> What to work on: Give back exactly the lines of the data below, starting with the line that has "(modPcie s f).pending = s.pending := rfl" and going on through the line that has "(modPcie s f).fpt = s.fpt := rfl".
=== Records supplied ===
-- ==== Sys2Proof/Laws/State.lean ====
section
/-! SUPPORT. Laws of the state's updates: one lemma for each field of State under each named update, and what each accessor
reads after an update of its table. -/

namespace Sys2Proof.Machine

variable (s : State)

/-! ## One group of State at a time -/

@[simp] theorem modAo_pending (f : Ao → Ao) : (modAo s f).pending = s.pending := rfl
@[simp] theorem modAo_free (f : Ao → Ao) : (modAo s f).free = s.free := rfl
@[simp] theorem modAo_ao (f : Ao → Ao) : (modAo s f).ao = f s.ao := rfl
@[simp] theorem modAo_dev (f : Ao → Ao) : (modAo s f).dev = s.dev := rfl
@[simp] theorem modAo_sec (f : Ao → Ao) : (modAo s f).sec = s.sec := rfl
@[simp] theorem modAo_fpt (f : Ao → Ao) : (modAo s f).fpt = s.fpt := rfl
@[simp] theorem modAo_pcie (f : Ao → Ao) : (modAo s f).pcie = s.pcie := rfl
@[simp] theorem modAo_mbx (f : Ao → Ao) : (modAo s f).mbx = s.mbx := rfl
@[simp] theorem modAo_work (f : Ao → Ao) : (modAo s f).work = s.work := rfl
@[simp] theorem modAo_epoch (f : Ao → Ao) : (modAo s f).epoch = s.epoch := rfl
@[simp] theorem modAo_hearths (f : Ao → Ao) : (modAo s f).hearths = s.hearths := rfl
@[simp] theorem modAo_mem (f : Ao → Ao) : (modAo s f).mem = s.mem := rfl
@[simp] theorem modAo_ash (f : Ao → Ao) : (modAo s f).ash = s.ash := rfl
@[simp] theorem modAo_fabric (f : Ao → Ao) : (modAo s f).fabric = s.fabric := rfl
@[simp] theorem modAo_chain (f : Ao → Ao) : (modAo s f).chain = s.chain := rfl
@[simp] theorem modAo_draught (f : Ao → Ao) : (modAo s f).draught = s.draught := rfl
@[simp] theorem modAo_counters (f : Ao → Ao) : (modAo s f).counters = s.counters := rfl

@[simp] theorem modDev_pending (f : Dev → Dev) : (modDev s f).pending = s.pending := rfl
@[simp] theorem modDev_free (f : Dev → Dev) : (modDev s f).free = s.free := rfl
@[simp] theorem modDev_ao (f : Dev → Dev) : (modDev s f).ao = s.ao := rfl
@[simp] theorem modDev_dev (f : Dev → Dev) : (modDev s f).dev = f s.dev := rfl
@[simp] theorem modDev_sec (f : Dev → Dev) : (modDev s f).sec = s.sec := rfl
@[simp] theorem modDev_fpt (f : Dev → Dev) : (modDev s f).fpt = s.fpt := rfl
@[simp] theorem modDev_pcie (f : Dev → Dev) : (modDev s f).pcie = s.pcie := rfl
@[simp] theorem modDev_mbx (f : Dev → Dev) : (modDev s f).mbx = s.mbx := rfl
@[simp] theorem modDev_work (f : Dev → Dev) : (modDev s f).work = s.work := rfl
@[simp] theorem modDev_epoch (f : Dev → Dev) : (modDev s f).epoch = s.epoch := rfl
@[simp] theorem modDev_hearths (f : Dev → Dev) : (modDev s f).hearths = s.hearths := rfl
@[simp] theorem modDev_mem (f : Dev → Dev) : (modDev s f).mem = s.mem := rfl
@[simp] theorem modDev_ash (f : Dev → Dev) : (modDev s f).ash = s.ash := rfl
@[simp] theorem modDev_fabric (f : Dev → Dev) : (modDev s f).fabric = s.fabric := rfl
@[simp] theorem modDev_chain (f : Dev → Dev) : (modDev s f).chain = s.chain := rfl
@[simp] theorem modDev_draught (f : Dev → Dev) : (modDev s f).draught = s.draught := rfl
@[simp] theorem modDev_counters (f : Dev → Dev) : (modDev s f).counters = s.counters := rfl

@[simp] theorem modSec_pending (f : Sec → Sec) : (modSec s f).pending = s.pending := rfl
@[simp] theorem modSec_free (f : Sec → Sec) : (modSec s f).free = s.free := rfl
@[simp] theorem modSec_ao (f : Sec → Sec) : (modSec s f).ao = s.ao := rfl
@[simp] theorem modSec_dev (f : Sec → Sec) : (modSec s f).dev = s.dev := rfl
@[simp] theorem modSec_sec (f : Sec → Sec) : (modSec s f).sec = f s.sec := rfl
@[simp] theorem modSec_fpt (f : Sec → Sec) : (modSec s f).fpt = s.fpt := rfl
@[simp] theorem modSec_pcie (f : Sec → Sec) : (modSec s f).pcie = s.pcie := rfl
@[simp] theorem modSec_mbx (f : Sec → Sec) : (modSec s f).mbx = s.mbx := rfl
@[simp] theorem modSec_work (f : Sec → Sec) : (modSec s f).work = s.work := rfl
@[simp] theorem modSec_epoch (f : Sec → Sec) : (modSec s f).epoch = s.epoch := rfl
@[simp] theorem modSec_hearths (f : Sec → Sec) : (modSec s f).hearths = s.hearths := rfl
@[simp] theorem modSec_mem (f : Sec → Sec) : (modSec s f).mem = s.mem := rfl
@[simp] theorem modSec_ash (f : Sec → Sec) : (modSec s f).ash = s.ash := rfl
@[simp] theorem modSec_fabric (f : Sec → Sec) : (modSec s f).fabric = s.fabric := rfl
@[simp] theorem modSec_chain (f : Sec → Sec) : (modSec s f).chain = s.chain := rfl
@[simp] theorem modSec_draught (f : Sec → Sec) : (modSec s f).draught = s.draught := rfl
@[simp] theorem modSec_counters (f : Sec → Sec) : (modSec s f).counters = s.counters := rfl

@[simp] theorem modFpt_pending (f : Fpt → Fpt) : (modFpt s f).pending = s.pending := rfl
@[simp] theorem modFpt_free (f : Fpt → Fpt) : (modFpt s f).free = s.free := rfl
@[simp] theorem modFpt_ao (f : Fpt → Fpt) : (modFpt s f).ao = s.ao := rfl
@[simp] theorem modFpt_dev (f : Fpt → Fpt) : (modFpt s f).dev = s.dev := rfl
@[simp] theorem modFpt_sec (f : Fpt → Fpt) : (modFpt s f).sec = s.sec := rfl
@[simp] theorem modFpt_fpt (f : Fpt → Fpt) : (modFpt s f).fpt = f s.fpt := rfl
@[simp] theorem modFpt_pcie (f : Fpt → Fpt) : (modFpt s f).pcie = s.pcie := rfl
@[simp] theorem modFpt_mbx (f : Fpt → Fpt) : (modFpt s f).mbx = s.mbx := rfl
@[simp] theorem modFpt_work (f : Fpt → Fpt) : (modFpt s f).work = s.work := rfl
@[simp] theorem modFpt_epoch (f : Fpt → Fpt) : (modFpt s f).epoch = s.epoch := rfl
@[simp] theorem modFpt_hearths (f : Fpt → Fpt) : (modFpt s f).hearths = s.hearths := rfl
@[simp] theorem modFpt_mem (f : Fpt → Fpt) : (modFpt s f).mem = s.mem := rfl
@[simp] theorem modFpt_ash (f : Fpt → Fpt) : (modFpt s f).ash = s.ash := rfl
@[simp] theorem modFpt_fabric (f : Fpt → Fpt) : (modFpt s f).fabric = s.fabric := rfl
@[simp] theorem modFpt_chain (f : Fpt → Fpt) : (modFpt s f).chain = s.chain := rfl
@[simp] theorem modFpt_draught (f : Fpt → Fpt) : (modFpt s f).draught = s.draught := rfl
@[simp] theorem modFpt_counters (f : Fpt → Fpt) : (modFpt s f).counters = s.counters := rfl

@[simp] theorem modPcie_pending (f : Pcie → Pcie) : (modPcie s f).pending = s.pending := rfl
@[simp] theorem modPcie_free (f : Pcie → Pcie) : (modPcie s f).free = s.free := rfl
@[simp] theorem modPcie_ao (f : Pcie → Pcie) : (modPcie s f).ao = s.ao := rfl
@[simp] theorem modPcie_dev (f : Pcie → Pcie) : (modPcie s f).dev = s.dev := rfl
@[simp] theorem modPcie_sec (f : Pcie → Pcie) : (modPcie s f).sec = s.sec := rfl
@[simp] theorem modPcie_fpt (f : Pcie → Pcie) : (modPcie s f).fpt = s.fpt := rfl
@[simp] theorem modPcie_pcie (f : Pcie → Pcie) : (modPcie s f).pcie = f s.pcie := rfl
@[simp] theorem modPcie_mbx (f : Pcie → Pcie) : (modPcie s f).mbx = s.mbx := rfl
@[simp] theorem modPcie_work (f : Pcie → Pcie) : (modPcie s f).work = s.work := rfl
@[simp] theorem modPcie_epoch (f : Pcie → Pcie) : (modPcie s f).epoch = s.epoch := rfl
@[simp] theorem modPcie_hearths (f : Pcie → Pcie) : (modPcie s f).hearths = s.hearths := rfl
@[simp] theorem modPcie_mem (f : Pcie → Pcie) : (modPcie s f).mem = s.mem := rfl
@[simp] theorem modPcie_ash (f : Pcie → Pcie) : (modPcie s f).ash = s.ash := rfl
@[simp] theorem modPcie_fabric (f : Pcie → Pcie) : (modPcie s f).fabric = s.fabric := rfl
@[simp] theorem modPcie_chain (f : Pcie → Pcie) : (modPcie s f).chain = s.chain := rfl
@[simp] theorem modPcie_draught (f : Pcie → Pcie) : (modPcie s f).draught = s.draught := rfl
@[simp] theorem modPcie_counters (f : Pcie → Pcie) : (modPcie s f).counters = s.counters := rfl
===
> Finished task:
@[simp] theorem modPcie_pending (f : Pcie → Pcie) : (modPcie s f).pending = s.pending := rfl
@[simp] theorem modPcie_free (f : Pcie → Pcie) : (modPcie s f).free = s.free := rfl
@[simp] theorem modPcie_ao (f : Pcie → Pcie) : (modPcie s f).ao = s.ao := rfl
@[simp] theorem modPcie_dev (f : Pcie → Pcie) : (modPcie s f).dev = s.dev := rfl
@[simp] theorem modPcie_sec (f : Pcie → Pcie) : (modPcie s f).sec = s.sec := rfl
@[simp] theorem modPcie_fpt (f : Pcie → Pcie) : (modPcie s f).fpt = s.fpt := rfl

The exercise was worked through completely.